§ WORK TO BE COMPLETED: Set down exactly the lines of the listing below, please, beginning with the first and ending with the line that holds "s.pubs := rfl".

*** Opening of DATASET ***

-- ==== Sys2Proof/Laws/State.lean ====
section
/-!
SUPPORT. One lemma per field per update of the state and of a team, so that no proof unfolds a record update.
-/

namespace Sys2Proof.Machine

/-! ### State.setTeam -/

@[simp] theorem State.setTeam_mem (s : State) (n : Nat) (t : Team) : (s.setTeam n t).mem = s.mem := rfl
@[simp] theorem State.setTeam_live (s : State) (n : Nat) (t : Team) : (s.setTeam n t).live = s.live := rfl
@[simp] theorem State.setTeam_updMode (s : State) (n : Nat) (t : Team) : (s.setTeam n t).updMode = s.updMode := rfl
@[simp] theorem State.setTeam_teams (s : State) (n : Nat) (t : Team) : (s.setTeam n t).teams = Sparse.insert s.teams n t := rfl
@[simp] theorem State.setTeam_shops (s : State) (n : Nat) (t : Team) : (s.setTeam n t).shops = s.shops := rfl
@[simp] theorem State.setTeam_nextShop (s : State) (n : Nat) (t : Team) : (s.setTeam n t).nextShop = s.nextShop := rfl
@[simp] theorem State.setTeam_cmds (s : State) (n : Nat) (t : Team) : (s.setTeam n t).cmds = s.cmds := rfl
@[simp] theorem State.setTeam_pubs (s : State) (n : Nat) (t : Team) : (s.setTeam n t).pubs = s.pubs := rfl
@[simp] theorem State.setTeam_launches (s : State) (n : Nat) (t : Team) : (s.setTeam n t).launches = s.launches := rfl
@[simp] theorem State.setTeam_nextLaunch (s : State) (n : Nat) (t : Team) : (s.setTeam n t).nextLaunch = s.nextLaunch := rfl
@[simp] theorem State.setTeam_spawns (s : State) (n : Nat) (t : Team) : (s.setTeam n t).spawns = s.spawns := rfl
@[simp] theorem State.setTeam_ready (s : State) (n : Nat) (t : Team) : (s.setTeam n t).ready = s.ready := rfl
@[simp] theorem State.setTeam_forwards (s : State) (n : Nat) (t : Team) : (s.setTeam n t).forwards = s.forwards := rfl
@[simp] theorem State.setTeam_codes (s : State) (n : Nat) (t : Team) : (s.setTeam n t).codes = s.codes := rfl
@[simp] theorem State.setTeam_images (s : State) (n : Nat) (t : Team) : (s.setTeam n t).images = s.images := rfl
@[simp] theorem State.setTeam_groups (s : State) (n : Nat) (t : Team) : (s.setTeam n t).groups = s.groups := rfl
@[simp] theorem State.setTeam_rse (s : State) (n : Nat) (t : Team) : (s.setTeam n t).rse = s.rse := rfl
@[simp] theorem State.setTeam_rseQueue (s : State) (n : Nat) (t : Team) : (s.setTeam n t).rseQueue = s.rseQueue := rfl
@[simp] theorem State.setTeam_reqs (s : State) (n : Nat) (t : Team) : (s.setTeam n t).reqs = s.reqs := rfl
@[simp] theorem State.setTeam_nextId (s : State) (n : Nat) (t : Team) : (s.setTeam n t).nextId = s.nextId := rfl
@[simp] theorem State.setTeam_halves (s : State) (n : Nat) (t : Team) : (s.setTeam n t).halves = s.halves := rfl
@[simp] theorem State.setTeam_devId (s : State) (n : Nat) (t : Team) : (s.setTeam n t).devId = s.devId := rfl
@[simp] theorem State.setTeam_devSet (s : State) (n : Nat) (t : Team) : (s.setTeam n t).devSet = s.devSet := rfl
@[simp] theorem State.setTeam_starve (s : State) (n : Nat) (t : Team) : (s.setTeam n t).starve = s.starve := rfl
@[simp] theorem State.setTeam_fabto (s : State) (n : Nat) (t : Team) : (s.setTeam n t).fabto = s.fabto := rfl
@[simp] theorem State.setTeam_lehrto (s : State) (n : Nat) (t : Team) : (s.setTeam n t).lehrto = s.lehrto := rfl
@[simp] theorem State.setTeam_disten (s : State) (n : Nat) (t : Team) : (s.setTeam n t).disten = s.disten := rfl
@[simp] theorem State.setTeam_portdn (s : State) (n : Nat) (t : Team) : (s.setTeam n t).portdn = s.portdn := rfl
@[simp] theorem State.setTeam_replays (s : State) (n : Nat) (t : Team) : (s.setTeam n t).replays = s.replays := rfl
@[simp] theorem State.setTeam_portSeen (s : State) (n : Nat) (t : Team) : (s.setTeam n t).portSeen = s.portSeen := rfl
@[simp] theorem State.setTeam_hbmunp (s : State) (n : Nat) (t : Team) : (s.setTeam n t).hbmunp = s.hbmunp := rfl
@[simp] theorem State.setTeam_drain (s : State) (n : Nat) (t : Team) : (s.setTeam n t).drain = s.drain := rfl
@[simp] theorem State.setTeam_draining (s : State) (n : Nat) (t : Team) : (s.setTeam n t).draining = s.draining := rfl
@[simp] theorem State.setTeam_errlog (s : State) (n : Nat) (t : Team) : (s.setTeam n t).errlog = s.errlog := rfl
@[simp] theorem State.setTeam_cecnt (s : State) (n : Nat) (t : Team) : (s.setTeam n t).cecnt = s.cecnt := rfl
@[simp] theorem State.setTeam_pwrlim (s : State) (n : Nat) (t : Team) : (s.setTeam n t).pwrlim = s.pwrlim := rfl
@[simp] theorem State.setTeam_expset (s : State) (n : Nat) (t : Team) : (s.setTeam n t).expset = s.expset := rfl
@[simp] theorem State.setTeam_hwin (s : State) (n : Nat) (t : Team) : (s.setTeam n t).hwin = s.hwin := rfl
@[simp] theorem State.setTeam_rings (s : State) (n : Nat) (t : Team) : (s.setTeam n t).rings = s.rings := rfl
@[simp] theorem State.setTeam_funcs (s : State) (n : Nat) (t : Team) : (s.setTeam n t).funcs = s.funcs := rfl
@[simp] theorem State.setTeam_everEnabled (s : State) (n : Nat) (t : Team) : (s.setTeam n t).everEnabled = s.everEnabled := rfl
@[simp] theorem State.setTeam_lastQueue (s : State) (n : Nat) (t : Team) : (s.setTeam n t).lastQueue = s.lastQueue := rfl
@[simp] theorem State.setTeam_quar (s : State) (n : Nat) (t : Team) : (s.setTeam n t).quar = s.quar := rfl
@[simp] theorem State.setTeam_lehrDone (s : State) (n : Nat) (t : Team) : (s.setTeam n t).lehrDone = s.lehrDone := rfl
@[simp] theorem State.setTeam_lehr (s : State) (n : Nat) (t : Team) : (s.setTeam n t).lehr = s.lehr := rfl
@[simp] theorem State.setTeam_records (s : State) (n : Nat) (t : Team) : (s.setTeam n t).records = s.records := rfl
@[simp] theorem State.setTeam_remoteRanges (s : State) (n : Nat) (t : Team) : (s.setTeam n t).remoteRanges = s.remoteRanges := rfl
@[simp] theorem State.setTeam_excluded (s : State) (n : Nat) (t : Team) : (s.setTeam n t).excluded = s.excluded := rfl
@[simp] theorem State.setTeam_retired (s : State) (n : Nat) (t : Team) : (s.setTeam n t).retired = s.retired := rfl
@[simp] theorem State.setTeam_rebuilding (s : State) (n : Nat) (t : Team) : (s.setTeam n t).rebuilding = s.rebuilding := rfl
@[simp] theorem State.setTeam_cyc (s : State) (n : Nat) (t : Team) : (s.setTeam n t).cyc = s.cyc := rfl
@[simp] theorem State.setTeam_boot (s : State) (n : Nat) (t : Team) : (s.setTeam n t).boot = s.boot := rfl
@[simp] theorem State.setTeam_flash (s : State) (n : Nat) (t : Team) : (s.setTeam n t).flash = s.flash := rfl
@[simp] theorem State.setTeam_flashSig (s : State) (n : Nat) (t : Team) : (s.setTeam n t).flashSig = s.flashSig := rfl
@[simp] theorem State.setTeam_imageLen (s : State) (n : Nat) (t : Team) : (s.setTeam n t).imageLen = s.imageLen := rfl
@[simp] theorem State.setTeam_out (s : State) (n : Nat) (t : Team) : (s.setTeam n t).out = s.out := rfl
@[simp] theorem State.setTeam_cur (s : State) (n : Nat) (t : Team) : (s.setTeam n t).cur = s.cur := rfl
@[simp] theorem State.setTeam_late (s : State) (n : Nat) (t : Team) : (s.setTeam n t).late = s.late := rfl
@[simp] theorem State.setTeam_agenda (s : State) (n : Nat) (t : Team) : (s.setTeam n t).agenda = s.agenda := rfl
@[simp] theorem State.setTeam_rr (s : State) (n : Nat) (t : Team) : (s.setTeam n t).rr = s.rr := rfl
@[simp] theorem State.setTeam_lastSlot (s : State) (n : Nat) (t : Team) : (s.setTeam n t).lastSlot = s.lastSlot := rfl
@[simp] theorem State.setTeam_fresh (s : State) (n : Nat) (t : Team) : (s.setTeam n t).fresh = s.fresh := rfl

*** Close of DATASET ***

§ RESPONSE AREA:
-- ==== Sys2Proof/Laws/State.lean ====
section
/-!
SUPPORT. One lemma per field per update of the state and of a team, so that no proof unfolds a record update.
-/

namespace Sys2Proof.Machine

/-! ### State.setTeam -/

@[simp] theorem State.setTeam_mem (s : State) (n : Nat) (t : Team) : (s.setTeam n t).mem = s.mem := rfl
@[simp] theorem State.setTeam_live (s : State) (n : Nat) (t : Team) : (s.setTeam n t).live = s.live := rfl
@[simp] theorem State.setTeam_updMode (s : State) (n : Nat) (t : Team) : (s.setTeam n t).updMode = s.updMode := rfl
@[simp] theorem State.setTeam_teams (s : State) (n : Nat) (t : Team) : (s.setTeam n t).teams = Sparse.insert s.teams n t := rfl
@[simp] theorem State.setTeam_shops (s : State) (n : Nat) (t : Team) : (s.setTeam n t).shops = s.shops := rfl
@[simp] theorem State.setTeam_nextShop (s : State) (n : Nat) (t : Team) : (s.setTeam n t).nextShop = s.nextShop := rfl
@[simp] theorem State.setTeam_cmds (s : State) (n : Nat) (t : Team) : (s.setTeam n t).cmds = s.cmds := rfl
@[simp] theorem State.setTeam_pubs (s : State) (n : Nat) (t : Team) : (s.setTeam n t).pubs = s.pubs := rfl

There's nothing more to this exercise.